[[ Raw data, beginning ]]

-- ==== Sys2Proof/Machine/RegMap.lean ====
section
/-! DEFINITION. The register map: which fields stand at which address (R27, R28, R35 and the register maps of the chapters). -/

namespace Sys2Proof.Machine

/-- A row of a register map: the address of its first register, up to three indexes with count and stride, and its fields. -/
structure RegRow where
  base : Nat
  n1 : Nat
  s1 : Nat
  n2 : Nat
  s2 : Nat
  n3 : Nat
  s3 : Nat
  flds : Nat → Nat → Nat → List Fld

/-- `xxx_GRPMASKg` of the family whose base is `fam` (R35). -/
def GRPMASK (fam g : Nat) : Fld := ⟨fam + 0xFE000 + g * 8, 0, 64, .rw, 0⟩

/-- The rows of the SYS block. -/
def rowsSYS : List RegRow := [
  ⟨0x2000000000, 1, 0x0, 1, 0x0, 1, 0x0, fun _ _ _ => [SYS_IDENT_PART, SYS_IDENT_HWREV, SYS_IDENT_COMPAT, SYS_IDENT_LREV, SYS_IDENT_ROMREV]⟩,
  ⟨0x2000000100, 1, 0x0, 1, 0x0, 1, 0x0, fun _ _ _ => [SYS_EFSTAT_COUNT, SYS_EFSTAT_MAXCLS, SYS_EFSTAT_SEQNEXT]⟩,
  ⟨0x2000000108, 1, 0x0, 1, 0x0, 1, 0x0, fun _ _ _ => [SYS_EFPOP_POP]⟩,
  ⟨0x2000000110, 1, 0x0, 1, 0x0, 1, 0x0, fun _ _ _ => [SYS_EF0_W]⟩,
  ⟨0x2000000118, 1, 0x0, 1, 0x0, 1, 0x0, fun _ _ _ => [SYS_EF1_W]⟩,
  ⟨0x2000000120, 1, 0x0, 1, 0x0, 1, 0x0, fun _ _ _ => [SYS_EF2_W]⟩,
  ⟨0x2000000128, 1, 0x0, 1, 0x0, 1, 0x0, fun _ _ _ => [SYS_EF3_W]⟩,
  ⟨0x2000000130, 1, 0x0, 1, 0x0, 1, 0x0, fun _ _ _ => [SYS_EFLOST_NOTE, SYS_EFLOST_MINOR, SYS_EFLOST_MAJOR, SYS_EFLOST_VITAL, SYS_EFLOST_MODULE]⟩,
  ⟨0x2000000138, 1, 0x0, 1, 0x0, 1, 0x0, fun _ _ _ => [SYS_FCNT0_NOTE, SYS_FCNT0_MINOR]⟩,
  ⟨0x2000000140, 1, 0x0, 1, 0x0, 1, 0x0, fun _ _ _ => [SYS_FCNT1_MAJOR, SYS_FCNT1_VITAL, SYS_FCNT1_MODULE]⟩,
  ⟨0x2000000148, 1, 0x0, 1, 0x0, 1, 0x0, fun _ _ _ => [SYS_FEVT_OVF, SYS_FEVT_REPL, SYS_FEVT_ESC, SYS_FEVT_CODE, SYS_FEVT_MSAFE]⟩,
  ⟨0x2000000150, 1, 0x0, 1, 0x0, 1, 0x0, fun _ _ _ => [SYS_FIRQ0_EIID, SYS_FIRQ0_HART, SYS_FIRQ0_LEVEL, SYS_FIRQ0_GUEST, SYS_FIRQ0_MINCLS, SYS_FIRQ0_ARMED, SYS_FIRQ0_ARM]⟩,
  ⟨0x2000000158, 1, 0x0, 1, 0x0, 1, 0x0, fun _ _ _ => [SYS_FIRQ1_EIID, SYS_FIRQ1_HART, SYS_FIRQ1_LEVEL, SYS_FIRQ1_GUEST, SYS_FIRQ1_MINCLS, SYS_FIRQ1_ARMED, SYS_FIRQ1_ARM]⟩,
  ⟨0x2000000160, 1, 0x0, 1, 0x0, 1, 0x0, fun _ _ _ => [SYS_LASTHI0_FLOC]⟩,
  ⟨0x2000000168, 1, 0x0, 1, 0x0, 1, 0x0, fun _ _ _ => [SYS_LASTHI1_TSLO]⟩,
  ⟨0x2000000170, 1, 0x0, 1, 0x0, 1, 0x0, fun _ _ _ => [SYS_LASTHI2_TSHI, SYS_LASTHI2_SEQ]⟩,
  ⟨0x2000000178, 1, 0x0, 1, 0x0, 1, 0x0, fun _ _ _ => [SYS_MSAFE_KEY]⟩,
  ⟨0x2000000180, 1, 0x0, 1, 0x0, 1, 0x0, fun _ _ _ => [SYS_MSTAT_MSAFE, SYS_MSTAT_CAUSE]⟩,
  ⟨0x2000000200, 8, 0x18, 1, 0x0, 1, 0x0, fun k _ _ => [SYS_ESC_0_MATCH k]⟩,
  ⟨0x2000000208, 8, 0x18, 1, 0x0, 1, 0x0, fun k _ _ => [SYS_ESC_1_MASK k]⟩,
  ⟨0x2000000210, 8, 0x18, 1, 0x0, 1, 0x0, fun k _ _ => [SYS_ESC_2_EN k, SYS_ESC_2_ESCCLS k, SYS_ESC_2_N k, SYS_ESC_2_WIN k, SYS_ESC_2_FIRED k]⟩,
  ⟨0x2000000300, 1, 0x0, 1, 0x0, 1, 0x0, fun _ _ _ => [SYS_PWRSTAT_INTR, SYS_PWRSTAT_PFAIL, SYS_PWRSTAT_SHED, SYS_PWRSTAT_HUFULL, SYS_PWRSTAT_WAKE1, SYS_PWRSTAT_WAKE2, SYS_PWRSTAT_WOKEBY, SYS_PWRSTAT_OFFPEND, SYS_PWRSTAT_VREADY, SYS_PWRSTAT_FREADY, SYS_PWRSTAT_LASTOFF, SYS_PWRSTAT_RSTCAUSE]⟩,
  ⟨0x2000000308, 1, 0x0, 1, 0x0, 1, 0x0, fun _ _ _ => [SYS_PWRCTL_OFFDLY]⟩,
  ⟨0x2000000310, 1, 0x0, 1, 0x0, 1, 0x0, fun _ _ _ => [SYS_PWROFF_KEY]⟩,
  ⟨0x2000000318, 1, 0x0, 1, 0x0, 1, 0x0, fun _ _ _ => [SYS_RESET_KEY]⟩,
  ⟨0x2000000320, 1, 0x0, 1, 0x0, 1, 0x0, fun _ _ _ => [SYS_BOOT_STAGE, SYS_BOOT_TRIADS, SYS_BOOT_SVCREADY, SYS_BOOT_ERR]⟩,
  ⟨0x2000000328, 1, 0x0, 1, 0x0, 1, 0x0, fun _ _ _ => [SYS_PWRMON_VIN, SYS_PWRMON_EBANK, SYS_PWRMON_PIN]⟩,
  ⟨0x2000000330, 1, 0x0, 1, 0x0, 1, 0x0, fun _ _ _ => [SYS_PWRCNT_INTR, SYS_PWRCNT_PFAIL]⟩,
  ⟨0x2000000338, 1, 0x0, 1, 0x0, 1, 0x0, fun _ _ _ => [SYS_PWREVT_INTR, SYS_PWREVT_WAKECHG, SYS_PWREVT_OFFPEND, SYS_PWREVT_VREADY, SYS_PWREVT_FREADY]⟩,
  ⟨0x2000000340, 1, 0x0, 1, 0x0, 1, 0x0, fun _ _ _ => [SYS_PWRIRQ_EIID, SYS_PWRIRQ_HART, SYS_PWRIRQ_LEVEL, SYS_PWRIRQ_GUEST]⟩,
  ⟨0x2000000410, 1, 0x0, 1, 0x0, 1, 0x0, fun _ _ _ => [SYS_ISL_QUIESCE 2, SYS_ISL_DRAINED 2, SYS_ISL_RESET 2, SYS_ISL_INRESET 2, SYS_ISL_STOPPED 2, SYS_ISL_SHED 2]⟩,
  ⟨0x2000000430, 1, 0x0, 1, 0x0, 1, 0x0, fun _ _ _ => [SYS_ISL_QUIESCE 6, SYS_ISL_DRAINED 6, SYS_ISL_RESET 6, SYS_ISL_INRESET 6, SYS_ISL_STOPPED 6, SYS_ISL_SHED 6]⟩,
  ⟨0x2000000440, 1, 0x0, 1, 0x0, 1, 0x0, fun _ _ _ => [SYS_ISL_QUIESCE 8, SYS_ISL_DRAINED 8, SYS_ISL_RESET 8, SYS_ISL_INRESET 8, SYS_ISL_STOPPED 8, SYS_ISL_SHED 8]⟩,
  ⟨0x2000000448, 1, 0x0, 1, 0x0, 1, 0x0, fun _ _ _ => [SYS_ISL_QUIESCE 9, SYS_ISL_DRAINED 9, SYS_ISL_RESET 9, SYS_ISL_INRESET 9, SYS_ISL_STOPPED 9, SYS_ISL_SHED 9]⟩,
  ⟨0x2000000450, 1, 0x0, 1, 0x0, 1, 0x0, fun _ _ _ => [SYS_ISL_QUIESCE 10, SYS_ISL_DRAINED 10, SYS_ISL_RESET 10, SYS_ISL_INRESET 10, SYS_ISL_STOPPED 10, SYS_ISL_SHED 10]⟩,
  ⟨0x2000000460, 1, 0x0, 1, 0x0, 1, 0x0, fun _ _ _ => [SYS_ISL_QUIESCE 12, SYS_ISL_DRAINED 12, SYS_ISL_RESET 12, SYS_ISL_INRESET 12, SYS_ISL_STOPPED 12, SYS_ISL_SHED 12]⟩,
  ⟨0x2000000008, 1, 0x0, 1, 0x0, 1, 0x0, fun _ _ _ => [SYS_SERIAL_SERIAL, SYS_SERIAL_DATE]⟩,
  ⟨0x2000000500, 1, 0x0, 1, 0x0, 1, 0x0, fun _ _ _ => [SYS_THERM_TREF, SYS_THERM_TMAX, SYS_THERM_TSTATE, SYS_THERM_COVER, SYS_THERM_HOTSEC]⟩,
  ⟨0x2000000508, 1, 0x0, 1, 0x0, 1, 0x0, fun _ _ _ => [SYS_BINN_DISP, SYS_BINN_SET, SYS_BINN_ADJ, SYS_BINN_DARK]⟩]

/-- The rows of the VTC block. -/
def rowsVTC : List RegRow := [
  ⟨0x2001000000, 1, 0x0, 1, 0x0, 1, 0x0, fun _ _ _ => [VTC_STAT_RUN, VTC_STAT_DEGR, VTC_STAT_HALT, VTC_STAT_SPARES]⟩,
  ⟨0x2001000008, 1, 0x0, 1, 0x0, 1, 0x0, fun _ _ _ => [VTC_CSTAT_CORE 0, VTC_CSTAT_CORE 1, VTC_CSTAT_CORE 2, VTC_CSTAT_CORE 3, VTC_CSTAT_CORE 4, VTC_CSTAT_CORE 5, VTC_CSTAT_CORE 6, VTC_CSTAT_CORE 7, VTC_CSTAT_CORE 8, VTC_CSTAT_CORE 9, VTC_CSTAT_CORE 10, VTC_CSTAT_CORE 11, VTC_CSTAT_CORE 12, VTC_CSTAT_CORE 13]⟩,
  ⟨0x2001000010, 1, 0x0, 1, 0x0, 1, 0x0, fun _ _ _ => [VTC_XTEST_CORE, VTC_XTEST_GO, VTC_XTEST_BUSY, VTC_XTEST_RESULT]⟩,
  ⟨0x2001001000, 4, 0x100, 1, 0x0, 1, 0x0, fun t _ _ => [VTC_TCTRL_START t, VTC_TCTRL_SHALT t, VTC_TCTRL_SPAREEN t, VTC_TCTRL_RSLIM t, VTC_TCTRL_RSWIN t]⟩,
  ⟨0x2001001008, 4, 0x100, 1, 0x0, 1, 0x0, fun t _ _ => [VTC_TSTAT_STATE t, VTC_TSTAT_FLANE t, VTC_TSTAT_CHKON t, VTC_TSTAT_HCAUSE t]⟩,
  ⟨0x2001001010, 4, 0x100, 1, 0x0, 1, 0x0, fun t _ _ => [VTC_TMAP_CA t, VTC_TMAP_CB t, VTC_TMAP_CC t]⟩,
  ⟨0x2001001018, 4, 0x100, 1, 0x0, 1, 0x0, fun t _ _ => [VTC_TEPOCH_EPOCH t]⟩,
  ⟨0x2001001020, 4, 0x100, 1, 0x0, 1, 0x0, fun t _ _ => [VTC_SIGCTL_INTMS t]⟩,
  ⟨0x2001001028, 4, 0x100, 1, 0x0, 1, 0x0, fun t _ _ => [VTC_IAG_MARGIN t]⟩,
  ⟨0x2001001030, 4, 0x100, 1, 0x0, 1, 0x0, fun t _ _ => [VTC_RSCNT_LANEA t, VTC_RSCNT_LANEB t, VTC_RSCNT_LANEC t, VTC_RSCNT_SUBS t]⟩,
  ⟨0x2001001038, 4, 0x100, 1, 0x0, 1, 0x0, fun t _ _ => [VTC_MMCNT_REQ t, VTC_MMCNT_SIG t, VTC_MMCNT_L1 t, VTC_MMCNT_SXF t]⟩,
  ⟨0x2001001040, 4, 0x100, 1, 0x0, 1, 0x0, fun t _ _ => [VTC_LASTMM_CLASS t, VTC_LASTMM_LANE t, VTC_LASTMM_PCORE t, VTC_LASTMM_RTYPE t, VTC_LASTMM_ADDR t]⟩,
  ⟨0x2001001048, 4, 0x100, 1, 0x0, 1, 0x0, fun t _ _ => [VTC_LASTRT_RETIRE t]⟩,
  ⟨0x2001001050, 4, 0x100, 1, 0x0, 1, 0x0, fun t _ _ => [VTC_DBG_MODE t, VTC_DBG_SPLIT t]⟩,
  ⟨0x2001002000, 16, 0x8, 1, 0x0, 1, 0x0, fun k _ _ => [VTC_VRGN_V k, VTC_VRGN_SVCRD k, VTC_VRGN_OWN k, VTC_VRGN_BASE k, VTC_VRGN_SIZE k]⟩,
  ⟨0x2001810000, 4, 0x1000, 1, 0x0, 1, 0x0, fun t _ _ => [VTC_SXCTL_INJMS t]⟩,
  ⟨0x2001810008, 4, 0x1000, 1, 0x0, 1, 0x0, fun t _ _ => [VTC_SXSTAT_SXFLT t, VTC_SXSTAT_CHKON t, VTC_SXSTAT_LASTPT t]⟩,
  ⟨0x2001810010, 4, 0x1000, 1, 0x0, 1, 0x0, fun t _ _ => [VTC_SXTCNT_COUNT t]⟩,
  ⟨0x2001810018, 4, 0x1000, 1, 0x0, 1, 0x0, fun t _ _ => [VTC_SXLAST_POINT t, VTC_SXLAST_EXPECT t, VTC_SXLAST_FLAGGED t]⟩,
  ⟨0x2001810020, 4, 0x1000, 1, 0x0, 1, 0x0, fun t _ _ => [VTC_SXCFG_DLYA t, VTC_SXCFG_DLYB t, VTC_SXCFG_STAG t, VTC_SXCFG_REL t]⟩,
  ⟨0x20018fe000, 8, 0x8, 1, 0x0, 1, 0x0, fun g _ _ => [GRPMASK 0x2001800000 g]⟩]

/-- The rows of the SVC block. -/
def rowsSVC : List RegRow := [
  ⟨0x2002000000, 1, 0x0, 1, 0x0, 1, 0x0, fun _ _ _ => [SVC_STAT_ONLINE, SVC_STAT_THROT]⟩,
  ⟨0x2002001000, 16, 0x200, 1, 0x0, 1, 0x0, fun c _ _ => [SVC_WINCTRL_COUNT c, SVC_WINCTRL_EIID c, SVC_WINCTRL_LEVEL c, SVC_WINCTRL_ORDERR c]⟩,
  ⟨0x2002001008, 16, 0x200, 1, 0x0, 1, 0x0, fun c _ _ => [SVC_WINCUR_ENTRY c, SVC_WINCUR_PART c, SVC_WINCUR_IDLE c]⟩,
  ⟨0x2002001010, 16, 0x200, 1, 0x0, 1, 0x0, fun c _ _ => [SVC_WINLATE_COUNT c]⟩,
  ⟨0x2002001100, 16, 0x200, 32, 0x8, 1, 0x0, fun c k _ => [SVC_WIN_OFFSET c k, SVC_WIN_PART c k, SVC_WIN_IDLE c k]⟩,
  ⟨0x2002004000, 64, 0x40, 1, 0x0, 1, 0x0, fun p _ _ => [SVC_PCTRL_EN p, SVC_PCTRL_RESTART p, SVC_PCTRL_CORES p]⟩,
  ⟨0x2002004008, 64, 0x40, 1, 0x0, 1, 0x0, fun p _ _ => [SVC_PEPOCH_EPOCH p]⟩,
  ⟨0x2002004010, 64, 0x40, 4, 0x8, 1, 0x0, fun p g _ => [SVC_PGNT_V p g, SVC_PGNT_WR p g, SVC_PGNT_BASE p g, SVC_PGNT_SIZE p g]⟩]

/-- The rows of the MEM block. -/
def rowsMEM : List RegRow := [
  ⟨0x2003000000, 1, 0x0, 1, 0x0, 1, 0x0, fun _ _ _ => [MEM_STAT_DRREADY, MEM_STAT_NVREADY, MEM_STAT_DRDEG, MEM_STAT_NVDEG, MEM_STAT_DRDEV, MEM_STAT_NVDEV]⟩,
  ⟨0x2003000008, 1, 0x0, 1, 0x0, 1, 0x0, fun _ _ _ => [MEM_SCRUB_DRH, MEM_SCRUB_NVD, MEM_SCRUB_DREN, MEM_SCRUB_NVEN]⟩,
  ⟨0x2003000010, 1, 0x0, 1, 0x0, 1, 0x0, fun _ _ _ => [MEM_DRPOS_ADDR, MEM_DRPOS_PASSES]⟩,
  ⟨0x2003000018, 1, 0x0, 1, 0x0, 1, 0x0, fun _ _ _ => [MEM_NVPOS_ADDR, MEM_NVPOS_PASSES]⟩,
  ⟨0x2003000020, 1, 0x0, 1, 0x0, 1, 0x0, fun _ _ _ => [MEM_CECNT_DRAM, MEM_CECNT_OTHER]⟩,
  ⟨0x2003000028, 1, 0x0, 1, 0x0, 1, 0x0, fun _ _ _ => [MEM_UECNT_DRAM, MEM_UECNT_NVM, MEM_UECNT_CACHE, MEM_UECNT_POISON]⟩,
  ⟨0x2003000030, 1, 0x0, 1, 0x0, 1, 0x0, fun _ _ _ => [MEM_LASTADR_ADDR, MEM_LASTADR_SRC]⟩,
  ⟨0x2003000038, 1, 0x0, 1, 0x0, 1, 0x0, fun _ _ _ => [MEM_LASTSYN_SYND, MEM_LASTSYN_SYM, MEM_LASTSYN_VAL, MEM_LASTSYN_VERDICT]⟩,
  ⟨0x2003000040, 1, 0x0, 1, 0x0, 1, 0x0, fun _ _ _ => [MEM_CEHOLD_MS]⟩,
  ⟨0x2003000048, 1, 0x0, 1, 0x0, 1, 0x0, fun _ _ _ => [MEM_INJ_ADDR, MEM_INJ_SYMA, MEM_INJ_SYMB, MEM_INJ_BEN, MEM_INJ_ARM, MEM_INJ_VAL]⟩,
  ⟨0x2003000100, 36, 0x8, 1, 0x0, 1, 0x0, fun n _ _ => [MEM_DEV_DRAM n, MEM_DEV_NVM n]⟩]

/-- The rows of the MER block. -/
def rowsMER : List RegRow := [
  ⟨0x2004000000, 1, 0x0, 1, 0x0, 1, 0x0, fun _ _ _ => [MER_STAT_STATE, MER_STAT_SRC, MER_STAT_EVSYNC, MER_STAT_SLEW, MER_STAT_QUAL, MER_STAT_DRLEFT]⟩,
  ⟨0x2004000008, 1, 0x0, 1, 0x0, 1, 0x0, fun _ _ _ => [MER_CTRL_DRLIM, MER_CTRL_SLEWMAX, MER_CTRL_SRC0, MER_CTRL_SRC1, MER_CTRL_SRC2]⟩,
  ⟨0x2004000010, 1, 0x0, 1, 0x0, 1, 0x0, fun _ _ _ => [MER_NOW0_NS, MER_NOW0_STATE, MER_NOW0_SECLO]⟩,
  ⟨0x2004000018, 1, 0x0, 1, 0x0, 1, 0x0, fun _ _ _ => [MER_NOW1_SECHI, MER_NOW1_PCC, MER_NOW1_FRAC]⟩,
  ⟨0x2004000020, 1, 0x0, 1, 0x0, 1, 0x0, fun _ _ _ => [MER_FREECNT_COUNT]⟩,
  ⟨0x2004000028, 1, 0x0, 1, 0x0, 1, 0x0, fun _ _ _ => [MER_RATE_RATE]⟩,
  ⟨0x2004000030, 1, 0x0, 1, 0x0, 1, 0x0, fun _ _ _ => [MER_STEP_NS, MER_STEP_SEC, MER_STEP_NEG]⟩,
  ⟨0x2004000038, 1, 0x0, 1, 0x0, 1, 0x0, fun _ _ _ => [MER_LASTSTEP_NS, MER_LASTSTEP_CAUSE, MER_LASTSTEP_SEC, MER_LASTSTEP_NEG]⟩,
  ⟨0x2004000040, 1, 0x0, 1, 0x0, 1, 0x0, fun _ _ _ => [MER_STEPCNT_COUNT]⟩,
  ⟨0x2004000048, 1, 0x0, 1, 0x0, 1, 0x0, fun _ _ _ => [MER_PCC_COUNT, MER_PCC_INVALID, MER_PCC_SAT]⟩,
  ⟨0x2004000050, 1, 0x0, 1, 0x0, 1, 0x0, fun _ _ _ => [MER_IRQ_EIID, MER_IRQ_HART, MER_IRQ_LEVEL, MER_IRQ_GUEST]⟩,
  ⟨0x2004000058, 1, 0x0, 1, 0x0, 1, 0x0, fun _ _ _ => [MER_EVT_STCHG, MER_EVT_STEP, MER_EVT_STEPREF, MER_EVT_CLAMP]⟩,
  ⟨0x2004000060, 1, 0x0, 1, 0x0, 1, 0x0, fun _ _ _ => [MER_CYCPOS_OFFSET, MER_CYCPOS_CYCLES]⟩,
  ⟨0x2004000068, 1, 0x0, 1, 0x0, 1, 0x0, fun _ _ _ => [MER_CPCNT_LATE, MER_CPCNT_SKIP]⟩,
  ⟨0x2004000100, 16, 0x8, 1, 0x0, 1, 0x0, fun k _ _ => [MER_CP_OFFSET k, MER_CP_EN k, MER_CP_EIID k, MER_CP_HART k, MER_CP_LEVEL k, MER_CP_GUEST k]⟩,
  ⟨0x2004000200, 8, 0x10, 1, 0x0, 1, 0x0, fun k _ _ => [MER_ALMT_NS k, MER_ALMT_SECLO k]⟩,
  ⟨0x2004000208, 8, 0x10, 1, 0x0, 1, 0x0, fun k _ _ => [MER_ALMC_SECHI k, MER_ALMC_ARM k, MER_ALMC_FIRED k, MER_ALMC_LATE k, MER_ALMC_EIID k, MER_ALMC_HART k, MER_ALMC_LEVEL k, MER_ALMC_GUEST k]⟩]

/-- The rows of the RHL block. -/
def rowsRHL : List RegRow := [
  ⟨0x2005000000, 1, 0x0, 1, 0x0, 1, 0x0, fun _ _ _ => [RHL_CTRL_EN, RHL_CTRL_CHAN, RHL_CTRL_CSCAP, RHL_CTRL_CSDLY, RHL_CTRL_PACKLEAD]⟩,
  ⟨0x2005000008, 1, 0x0, 1, 0x0, 1, 0x0, fun _ _ _ => [RHL_STAT_STATE, RHL_STAT_ACTIVE, RHL_STAT_PARTNER, RHL_STAT_NSYNC, RHL_STAT_CYCLEN, RHL_STAT_CYCLE]⟩,
  ⟨0x2005000010, 1, 0x0, 1, 0x0, 1, 0x0, fun _ _ _ => [RHL_SYNCCTL_K, RHL_SYNCCTL_MINSYNC, RHL_SYNCCTL_SYNCLOSS, RHL_SYNCCTL_OFFLIM]⟩,
  ⟨0x2005000018, 1, 0x0, 1, 0x0, 1, 0x0, fun _ _ _ => [RHL_OFFS_CORR, RHL_OFFS_RATEREQ]⟩,
  ⟨0x2005000020, 1, 0x0, 1, 0x0, 1, 0x0, fun _ _ _ => [RHL_SCHLOAD_SRC, RHL_SCHLOAD_BUF, RHL_SCHLOAD_GO]⟩,
  ⟨0x2005000028, 1, 0x0, 1, 0x0, 1, 0x0, fun _ _ _ => [RHL_SCHSTAT_ACTIVE, RHL_SCHSTAT_SHREADY, RHL_SCHSTAT_BUSY, RHL_SCHSTAT_ERR, RHL_SCHSTAT_ERRIDX, RHL_SCHSTAT_SHCYCLEN, RHL_SCHSTAT_SHENTRIES]⟩,
  ⟨0x2005000030, 1, 0x0, 1, 0x0, 1, 0x0, fun _ _ _ => [RHL_SCHSW_CYC, RHL_SCHSW_ARM, RHL_SCHSW_PEND]⟩,
  ⟨0x2005000038, 1, 0x0, 1, 0x0, 1, 0x0, fun _ _ _ => [RHL_STATBASE_BASE]⟩,
  ⟨0x2005000040, 1, 0x0, 1, 0x0, 1, 0x0, fun _ _ _ => [RHL_EVT_STCHG, RHL_EVT_CONTAIN, RHL_EVT_CSRES, RHL_EVT_LOADDONE, RHL_EVT_LOADERR, RHL_EVT_SWDONE, RHL_EVT_SWREF, RHL_EVT_NOSCHED, RHL_EVT_SPLIT]⟩,
  ⟨0x2005000048, 1, 0x0, 1, 0x0, 1, 0x0, fun _ _ _ => [RHL_IRQ_EIID, RHL_IRQ_HART, RHL_IRQ_LEVEL, RHL_IRQ_GUEST]⟩,
  ⟨0x2005000050, 1, 0x0, 1, 0x0, 1, 0x0, fun _ _ _ => [RHL_NEPOCH_EPOCH]⟩,
  ⟨0x2005000058, 1, 0x0, 1, 0x0, 1, 0x0, fun _ _ _ => [RHL_CSRES_WINNER, RHL_CSRES_LOSERS, RHL_CSRES_DELTA]⟩,
  ⟨0x2005000060, 1, 0x0, 1, 0x0, 1, 0x0, fun _ _ _ => [RHL_NOBUF_COUNT]⟩,
  ⟨0x2005000100, 8, 0x8, 1, 0x0, 1, 0x0, fun k _ _ => [RHL_DEV_DEV k, RHL_DEV_ENTRY k, RHL_DEV_VALID k, RHL_DEV_USED k]⟩,
  ⟨0x2005010000, 18, 0x1000, 1, 0x0, 1, 0x0, fun n _ _ => [RHL_PCTRL_EN n, RHL_PCTRL_FORCE n, RHL_PCTRL_RELEASE n, RHL_PCTRL_THRESH n, RHL_PCTRL_CONTAIN n]⟩,
  ⟨0x2005010008, 18, 0x1000, 1, 0x0, 1, 0x0, fun n _ _ => [RHL_PSTAT_LINK n, RHL_PSTAT_STATE n, RHL_PSTAT_VIOL n, RHL_PSTAT_REMAIN n]⟩,
  ⟨0x2005010010, 18, 0x1000, 1, 0x0, 1, 0x0, fun n _ _ => [RHL_PCNT0_FWD n, RHL_PCNT0_DISC n]⟩,
  ⟨0x2005010018, 18, 0x1000, 1, 0x0, 1, 0x0, fun n _ _ => [RHL_PCNT1_CUT n, RHL_PCNT1_FCSERR n, RHL_PCNT1_CONT n, RHL_PCNT1_CSLOST n]⟩,
  ⟨0x2005010020, 18, 0x1000, 1, 0x0, 1, 0x0, fun n _ _ => [RHL_PLAST_KIND n, RHL_PLAST_FRAMEID n, RHL_PLAST_DEV n]⟩,
  ⟨0x20050fe000, 8, 0x8, 1, 0x0, 1, 0x0, fun g _ _ => [GRPMASK 0x2005000000 g]⟩]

[[ Raw data, end ]]

• [Problem]: In the listing above, find the line with "VTC block. -/" and the line with "t _ _ => [VTC_SXCTL_INJMS", then reproduce both and every line between them exactly.

• [Exercise solution]:
/-- The rows of the VTC block. -/
def rowsVTC : List RegRow := [
  ⟨0x2001000000, 1, 0x0, 1, 0x0, 1, 0x0, fun _ _ _ => [VTC_STAT_RUN, VTC_STAT_DEGR, VTC_STAT_HALT, VTC_STAT_SPARES]⟩,
  ⟨0x2001000008, 1, 0x0, 1, 0x0, 1, 0x0, fun _ _ _ => [VTC_CSTAT_CORE 0, VTC_CSTAT_CORE 1, VTC_CSTAT_CORE 2, VTC_CSTAT_CORE 3, VTC_CSTAT_CORE 4, VTC_CSTAT_CORE 5, VTC_CSTAT_CORE 6, VTC_CSTAT_CORE 7, VTC_CSTAT_CORE 8, VTC_CSTAT_CORE 9, VTC_CSTAT_CORE 10, VTC_CSTAT_CORE 11, VTC_CSTAT_CORE 12, VTC_CSTAT_CORE 13]⟩,
  ⟨0x2001000010, 1, 0x0, 1, 0x0, 1, 0x0, fun _ _ _ => [VTC_XTEST_CORE, VTC_XTEST_GO, VTC_XTEST_BUSY, VTC_XTEST_RESULT]⟩,
  ⟨0x2001001000, 4, 0x100, 1, 0x0, 1, 0x0, fun t _ _ => [VTC_TCTRL_START t, VTC_TCTRL_SHALT t, VTC_TCTRL_SPAREEN t, VTC_TCTRL_RSLIM t, VTC_TCTRL_RSWIN t]⟩,
  ⟨0x2001001008, 4, 0x100, 1, 0x0, 1, 0x0, fun t _ _ => [VTC_TSTAT_STATE t, VTC_TSTAT_FLANE t, VTC_TSTAT_CHKON t, VTC_TSTAT_HCAUSE t]⟩,
  ⟨0x2001001010, 4, 0x100, 1, 0x0, 1, 0x0, fun t _ _ => [VTC_TMAP_CA t, VTC_TMAP_CB t, VTC_TMAP_CC t]⟩,
  ⟨0x2001001018, 4, 0x100, 1, 0x0, 1, 0x0, fun t _ _ => [VTC_TEPOCH_EPOCH t]⟩,
  ⟨0x2001001020, 4, 0x100, 1, 0x0, 1, 0x0, fun t _ _ => [VTC_SIGCTL_INTMS t]⟩,
  ⟨0x2001001028, 4, 0x100, 1, 0x0, 1, 0x0, fun t _ _ => [VTC_IAG_MARGIN t]⟩,
  ⟨0x2001001030, 4, 0x100, 1, 0x0, 1, 0x0, fun t _ _ => [VTC_RSCNT_LANEA t, VTC_RSCNT_LANEB t, VTC_RSCNT_LANEC t, VTC_RSCNT_SUBS t]⟩,
  ⟨0x2001001038, 4, 0x100, 1, 0x0, 1, 0x0, fun t _ _ => [VTC_MMCNT_REQ t, VTC_MMCNT_SIG t, VTC_MMCNT_L1 t, VTC_MMCNT_SXF t]⟩,
  ⟨0x2001001040, 4, 0x100, 1, 0x0, 1, 0x0, fun t _ _ => [VTC_LASTMM_CLASS t, VTC_LASTMM_LANE t, VTC_LASTMM_PCORE t, VTC_LASTMM_RTYPE t, VTC_LASTMM_ADDR t]⟩,
  ⟨0x2001001048, 4, 0x100, 1, 0x0, 1, 0x0, fun t _ _ => [VTC_LASTRT_RETIRE t]⟩,
  ⟨0x2001001050, 4, 0x100, 1, 0x0, 1, 0x0, fun t _ _ => [VTC_DBG_MODE t, VTC_DBG_SPLIT t]⟩,
  ⟨0x2001002000, 16, 0x8, 1, 0x0, 1, 0x0, fun k _ _ => [VTC_VRGN_V k, VTC_VRGN_SVCRD k, VTC_VRGN_OWN k, VTC_VRGN_BASE k, VTC_VRGN_SIZE k]⟩,
  ⟨0x2001810000, 4, 0x1000, 1, 0x0, 1, 0x0, fun t _ _ => [VTC_SXCTL_INJMS t]⟩,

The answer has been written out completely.